This project started after diving deep into the dataset used on datacamp.com for this guided project https://www.datacamp.com/projects/740 Disney Movies and Box Office Success I wanted to dive deep into the original dataset. From here I created the first notebook where I made an analysis of best-selling movies and most prolific directors, but more importantly discovering all the problems related to the reliability of the original dataset. The original dataset used in the datacamp exercise is a modified version of this https://data.world/kgarrett/disney-character-success-00-16 Basically the authors used import.io to scrape the data and build the dataset.
The first consideration is about the best selling movies and can be found on this post on my blog http://www.lovabledata.com/probability-and-statistics/best-selling-disney-movies-from-1935-until-2016-python-business-analysis-with-code/ The related notebook is DisneyMoviesAndDirectorsAnalysis.ipynb I cleaned and merged three tables (1) Disney characters (2) box office success (3) annual gross income and plotted the results on a barplot with matplolib
Other two notebook will be deployes. One always focused on DataViz will analyze ho changed through the time Dinsey Revenue Streams and the second one will analyze a pitfall that I think is present in the datacamp project.
Note about the Revenue Streams Data. From 2016 Disney Reports Changed the format of the main revenue streams.

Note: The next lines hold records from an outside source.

set_option maxRecDepth 100000 in
/-- What `Obligations.PairCommandsComplete` assumes can be met, clause by clause. -/
theorem test_hyps_PairCommandsComplete :
    (∃ (s : State) (s1 : State) (via : Via) (c : Cmd), Runs s via 0x0601 (fun _ => true) s1 c ∧ c.p 0 < 2048 ∧ s1.bindable (c.p 0) false =
      true ∧ s1.bindReady (c.p 0) false = true ∧ s1.pair.state = .unbound) ∧
    (∃ (s : State) (s1 : State) (via : Via) (c : Cmd), Runs s via 0x0602 (fun _ => true) s1 c ∧ s1.pair.state = .bound ∧ s1.pair.twinState =
      .bound ∧ s1.mgmt.acts = [] ∧ s1.mgmt.selfRefresh = false) ∧
    (∃ (s : State) (s1 : State) (via : Via) (c : Cmd), Runs s via 0x0603 (fun c => !bitAt (c.p 0) 0) s1 c ∧ c.p 0 = 0 ∧ s1.pair.state =
      .mirrored ∧ s1.quiet < 100000 ∧ s1.pair.restoreAt = none ∧ s1.pair.standing = none ∧ s1.pair.handover = none ∧ s1.mgmt.acts = []) ∧
    (∃ (s : State) (s1 : State) (via : Via) (c : Cmd), Runs s via 0x0603 (fun c => bitAt (c.p 0) 0) s1 c ∧ c.p 0 = 1 ∧ s1.pair.state = .solo
      ∧ s1.pair.twinState = .yielded ∧ s1.quiet < 100000 ∧ s1.pair.restoreAt = none ∧ s1.pair.standing = none ∧ s1.pair.handover = none ∧
      s1.mgmt.acts = []) ∧
    (∃ (s : State) (s1 : State) (via : Via) (c : Cmd), Runs s via 0x0604 (fun _ => true) s1 c) ∧
    (∃ (s : State) (s1 : State) (via : Via) (c : Cmd), Runs s via 0x0605 (fun _ => true) s1 c ∧ (s1.pair.state = .bound ∨ s1.pair.state =
      .unmirrored ∨ s1.pair.state = .yielded)) := by
  refine ⟨⟨given
      ({ work with time := { chipValid := true }, links := [(32, { state := .up, peerChip := 1 }), (33, { state := .up, peerChip := 1 }), (34, { state := .up, peerChip := 1 })], pair := { hbInAt := some 0 } })
      (cmd 0x0601 [1]),
      { work with time := { chipValid := true }, links := [(32, { state := .up, peerChip := 1 }), (33, { state := .up, peerChip := 1 }), (34, { state := .up, peerChip := 1 })], pair := { hbInAt := some 0 } },
      .ring 0, (cmd 0x0601 [1]), ?_⟩,
    ⟨given ({ work with pair := { state := .bound, twinState := .bound } }) (cmd 0x0602 []),
      { work with pair := { state := .bound, twinState := .bound } }, .ring 0, (cmd 0x0602 []), ?_⟩,
    ⟨given ({ work with pair := { state := .mirrored } }) (cmd 0x0603 [0]), { work with pair := { state := .mirrored } }, .ring 0, (cmd 0x0603
      [0]), ?_⟩,
    ⟨given ({ work with pair := { state := .solo, twinState := .yielded } }) (cmd 0x0603 [1]),
      { work with pair := { state := .solo, twinState := .yielded } }, .ring 0, (cmd 0x0603 [1]), ?_⟩,
    ⟨given (work) (cmd 0x0604 []), work, .ring 0, (cmd 0x0604 []), ?_⟩,
    ⟨given ({ work with pair := { state := .bound } }) (cmd 0x0605 []), { work with pair := { state := .bound } }, .ring 0, (cmd 0x0605 []), ?_⟩⟩
  all_goals and_intros
  all_goals decide +kernel

set_option maxRecDepth 100000 in
/-- What `Obligations.HeartbeatsAndWitness` assumes can be met, clause by clause. -/
theorem test_hyps_HeartbeatsAndWitness :
    (∃ (s : State) (l : Fin 36), s.hears l = true ∧ 32 ≤ l.val ∧ s.pair.state ≠ .unbound ∧ s.pair.state ≠ .fenced ∧ s.pair.spare = false) ∧
    (∃ (s : State), s.beats = true ∧ s.pair.spare = false) ∧
    (∃ (s : State), s.beats = true ∧ s.pair.spare = true) ∧
    (∃ (s : State), s.rst.ready = true) ∧
    (∃ (s : State), s.watches = true ∧ s.pair.isolated = false ∧ s.pair.pinged = false ∧ s.pair.spare = false ∧ 100000 ≤ s.quiet) ∧
    (∃ (s : State) (l : Fin 36) (target : Nat), s.hears l = true ∧ target ≠ s.time.chip) ∧
    (∃ (s : State) (l : Fin 36) (epoch : Nat) (sender : Nat) (target : Nat), s.hears l = true ∧ target = s.time.chip ∧ (s.pair.spare = false
      ∨ sender ≠ s.pair.twinChip) ∧ s.pair.isolated = false ∧ s.pair.state ≠ .fenced ∧ s.epochOk epoch = true) ∧
    (∃ (s : State) (l : Fin 36) (epoch : Nat) (sender : Nat) (target : Nat), s.hears l = true ∧ target = s.time.chip ∧ (s.pair.spare = false
      ∨ sender ≠ s.pair.twinChip) ∧ s.pair.isolated = false ∧ s.pair.state ≠ .fenced ∧ s.epochOk epoch = false) ∧
    (∃ (s : State) (l : Fin 36) (target : Nat), s.hears l = true ∧ target ≠ s.time.chip) ∧
    (∃ (s : State) (l : Fin 36) (route : Nat) (seq : Nat) (target : Nat) (at_ : Nat), s.hears l = true ∧ target = s.time.chip ∧ s.pair.spare
      = false ∧ (route, seq, at_) ∈ s.pair.pings ∧ s.time.now ≤ at_ + 40000) ∧
    (∃ (s : State) (r : Fin 2) (p : Nat × Nat × Nat), p ∈ s.pair.pings ∧ p.1 = r.val ∧ p.2.2 + 40000 < s.time.now) := by
  refine ⟨⟨{ linked 32 with pair := { state := .mirrored, twinChip := 1, twinEpoch := some 3 } }, 32, ?_⟩,
    ⟨work, ?_⟩,
    ⟨{ work with pair := { spare := true } }, ?_⟩,
    ⟨work, ?_⟩,
    ⟨{ work with pair := { state := .bound }, time := { up := 100000 } }, ?_⟩,
    ⟨linked 0, 0, 1, ?_⟩,
    ⟨{ linked 32 with pair := { state := .mirrored, twinChip := 1, twinEpoch := some 3 } }, 32, 3, 1, 0, ?_⟩,
    ⟨{ linked 32 with pair := { state := .mirrored, twinChip := 1, twinEpoch := some 3 } }, 32, 4, 1, 0, ?_⟩,
    ⟨linked 0, 0, 1, ?_⟩,
    ⟨{ linked 0 with pair := { state := .mirrored, pings := [(5, 6, 100)] }, time := { now := 40100 } }, 0, 5, 6, 0, 100, ?_⟩,
    ⟨{ work with pair := { pings := [(0, 0, 0)] }, time := { now := 40001 } }, 0, (0, 0, 0), ?_⟩⟩
  all_goals and_intros
  all_goals decide +kernel

set_option maxRecDepth 100000 in
/-- What `Obligations.PairDecisionsComplete` assumes can be met, clause by clause. -/
theorem test_hyps_PairDecisionsComplete :
    (∃ (s : State), s.watches = true ∧ s.pair.isolated = true) ∧
    (∃ (s : State) (b : Bool), s.watches = true ∧ b = true ∧ (∀ l ∈ twinLinks, (s.link l).state ≠ .up) ∧ s.wireAlive = false) ∧
    (∃ (s : State) (b : Bool), s.watches = true ∧ s.pair.isolated = false ∧ (b = true → ∃ l ∈ twinLinks, (s.link l).state = .up) ∧
      s.twinLinksAlive = true ∧ s.wireAlive = true) ∧
    (∃ (s : State) (b : Bool), s.watches = true ∧ s.pair.isolated = false ∧ (b = true → ∃ l ∈ twinLinks, (s.link l).state = .up) ∧
      s.twinLinksAlive = true ∧ s.wireAlive = false ∧ s.pair.decided ≠ 3) ∧
    (∃ (s : State) (b : Bool), s.watches = true ∧ s.pair.isolated = false ∧ (b = true → ∃ l ∈ twinLinks, (s.link l).state = .up) ∧
      s.twinLinksAlive = false ∧ (s.wireAlive = true ∨ s.pair.echoed = true ∨ s.sharedClocks = true) ∧ s.pair.state = .mirrored ∧
      s.pair.decided < 3) ∧
    (∃ (s : State) (b : Bool), s.watches = true ∧ s.pair.isolated = false ∧ (b = true → ∃ l ∈ twinLinks, (s.link l).state = .up) ∧
      s.twinLinksAlive = false ∧ s.wireAlive = false ∧ s.pair.echoed = false ∧ s.sharedClocks = false ∧ 200000 ≤ s.quiet ∧
      s.pair.state.takes = true) ∧
    (∃ (s : State), s.pair.restoreAt ≠ none ∧ s.restoreRead = true) ∧
    (∃ (s : State) (c : SelfCheck), s.rst.ready = true ∧ s.rst.quiesce = none ∧ (c = .pad → s.pair.pad.contains false = true)) ∧
    (∃ (s : State) (h : Handover), s.pair.handover = some h ∧ h.at_ ≤ s.time.now ∧ s.watches = true ∧ s.pair.state ≠ .yielded ∧ (∀ e ∈
      h.moving, s.mayMove e = true)) ∧
    (∃ (s : State) (h : Handover), s.pair.handover = some h ∧ h.at_ ≤ s.time.now ∧ s.watches = true ∧ s.pair.state ≠ .yielded ∧
      h.moving.filter (fun e => !s.mayMove e) ≠ []) ∧
    (∃ (s : State) (h : Handover), s.pair.handover = some h ∧ h.at_ ≤ s.time.now ∧ s.watches = true ∧ s.pair.state = .yielded ∧
      s.mayTakeBack = true) ∧
    (∃ (s : State) (at_ : Nat), s.pair.state = .unmirrored ∧ s.noteLinks.pair.linksUpSince = some at_ ∧ at_ + 1000000000 ≤ s.time.up ∧
      ((s.act actRemirror).phase = .granted ∨ (s.act actRemirror).phase = .running)) := by
  refine ⟨⟨{ work with pair := { state := .bound, isolated := true } }, ?_⟩,
    ⟨{ work with pair := { state := .mirrored }, time := { up := 200000 } }, true, ?_⟩,
    ⟨{ work with pair := { state := .mirrored, hbInAt := some 1 }, time := { up := 200000 }, links := [(32, { state := .up, heartbeat := some 1 })] },
      true, ?_⟩,
    ⟨{ work with pair := { state := .mirrored }, time := { up := 200000 }, links := [(32, { state := .up, heartbeat := some 1 })] }, true, ?_⟩,
    ⟨{ work with pair := { state := .mirrored, echoed := true }, time := { up := 200000 }, links := [(32, { state := .up })] }, true, ?_⟩,
    ⟨{ work with pair := { state := .mirrored }, time := { up := 200000 }, links := [(35, { state := .up })] }, true, ?_⟩,
    ⟨{ work with pair := { restoreAt := some 0 } }, ?_⟩,
    ⟨work, .watchdog, ?_⟩,
    ⟨{ work with pair := { state := .mirrored, handover := some { give := true, at_ := 0, moving := [(0, 0)] } }, jobs := [(0, task .running)] },
      { give := true, at_ := 0, moving := [(0, 0)] }, ?_⟩,
    ⟨{ work with pair := { state := .mirrored, handover := some { give := true, at_ := 0, moving := [(0, 0)] } }, jobs := [(0, task .running { phase := .computing })] },
      { give := true, at_ := 0, moving := [(0, 0)] }, ?_⟩,
    ⟨{ work with pair := { state := .yielded, twinState := .solo, handover := some { give := false, at_ := 0, moving := [] } } },
      { give := false, at_ := 0, moving := [] }, ?_⟩,
    ⟨{ work with pair := { state := .unmirrored, linksUpSince := some 0 }, links := [(32, { state := .up, heartbeat := some 1000000000 }), (33, { state := .up, heartbeat := some 1000000000 }), (34, { state := .up, heartbeat := some 1000000000 })], time := { up := 1000000000 }, mgmt := { acts := [(actRemirror, { phase := .granted })] } },
      0, ?_⟩⟩
  all_goals and_intros
  all_goals decide +kernel

set_option maxRecDepth 100000 in
/-- What `Obligations.TransfersArrive` assumes can be met, clause by clause. -/
theorem test_hyps_TransfersArrive :
    (∃ (s : State) (l : Fin 36) (r : Run) (core : Nat) (p : Plane), s.hears l = true ∧ r.dest = .plane core p ∧ r.destChip ≠ s.time.chip) ∧
    (∃ (s : State) (l : Fin 36) (r : Run) (core : Nat) (p : Plane), s.hears l = true ∧ r.dest = .plane core p ∧ r.destChip = s.time.chip ∧
      s.runFault r = none) ∧
    (∃ (s : State) (l : Fin 36) (r : Run) (core : Nat) (p : Plane), s.hears l = true ∧ r.dest = .plane core p ∧ r.destChip = s.time.chip ∧
      s.runFault r ≠ none) ∧
    (∃ (s : State) (l : Fin 36) (vc : Fin 4) (u : Transfer), s.hears l = true ∧ (s.link l).run vc = some u ∧ u.bad = false ∧ s.transits
      u.run = true) ∧
    (∃ (s : State) (l : Fin 36) (vc : Fin 4) (bs : List Byte) (g : Tag) (u : Transfer), s.hears l = true ∧ (s.link l).run vc = some u ∧
      u.bad = false ∧ s.transits u.run = false ∧ crc32c bs = g.crc ∧ u.got.length < u.run.barges) ∧
    (∃ (s : State) (l : Fin 36) (vc : Fin 4) (bs : List Byte) (g : Tag) (u : Transfer), s.hears l = true ∧ (s.link l).run vc = some u ∧
      u.bad = false ∧ s.transits u.run = false ∧ crc32c bs ≠ g.crc) ∧
    (∃ (s : State) (l : Fin 36) (vc : Nat) (x : Nat) (u : Transfer) (core : Nat) (p : Plane), s.hears l = true ∧ (s.link l).transfers.find?
      (fun t => t.run.xfer == x && t.run.vc == vc && t.parts == 0) = some u ∧ u.run.dest = .plane core p ∧ u.run.destChip = s.time.chip ∧
      u.bad = false ∧ u.run.barges ≤ u.got.length) ∧
    (∃ (s : State) (l : Fin 36) (e : Nat) (cohort : Nat), s.hears l = true ∧ s.epochOk e = true ∧ (s.link l).current = [] ∧ (s.link l).open_
      = [] ∧ cohort ≠ 0x3F) := by
  refine ⟨⟨linked 0, 0, { dataRun 1 with destChip := 1 }, 0, default, ?_⟩,
    ⟨{ linked 0 with cores := [(0, { spad := { pounds := [(0, { valid := true, remoteW := true, bound := 1 })] } })] }, 0, dataRun 1, 0,
      default, ?_⟩,
    ⟨{ linked 0 with cores := [(0, { spad := { pounds := [(0, { valid := true, remoteW := false, bound := 1 })] } })] }, 0, dataRun 1, 0,
      default, ?_⟩,
    ⟨linked 0 { current := [(0, some { run := { dataRun 1 with destChip := 1 } })] }, 0, 0, { run := { dataRun 1 with destChip := 1 } }, ?_⟩,
    ⟨linked 0 { current := [(0, some { run := dataRun 1 })] }, 0, 0, [7], { crc := crc32c [7] }, { run := dataRun 1 }, ?_⟩,
    ⟨linked 0 { current := [(0, some { run := dataRun 1 })] }, 0, 0, [7], { crc := crc32c [7] + 1 }, { run := dataRun 1 }, ?_⟩,
    ⟨linked 0 { open_ := [{ run := dataRun 0 }] }, 0, 0, 5, { run := dataRun 0 }, 0, default, ?_⟩,
    ⟨{ linked 0 with pair := { state := .mirrored, twinEpoch := some 0 } }, 0, 0, 0, ?_⟩⟩
  all_goals and_intros
  all_goals decide +kernel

In particular, the first change was between 2015 and 2016 in fact in 2016 they started aggregating "Consumer Products" and "Interactive". https://thewaltdisneycompany.com/app/uploads/q4-fy15-earnings.pdf https://thewaltdisneycompany.com/walt-disney-company-reports-fourth-quarter-full-year-earnings-fiscal-2017/
Another change was made between 2018 and 2019. Here they changed the budget line "Parks and Resorts" into "Parks, Experiences and Products" https://thewaltdisneycompany.com/the-walt-disney-company-reports-fourth-quarter-and-full-year-earnings-for-fiscal-2019/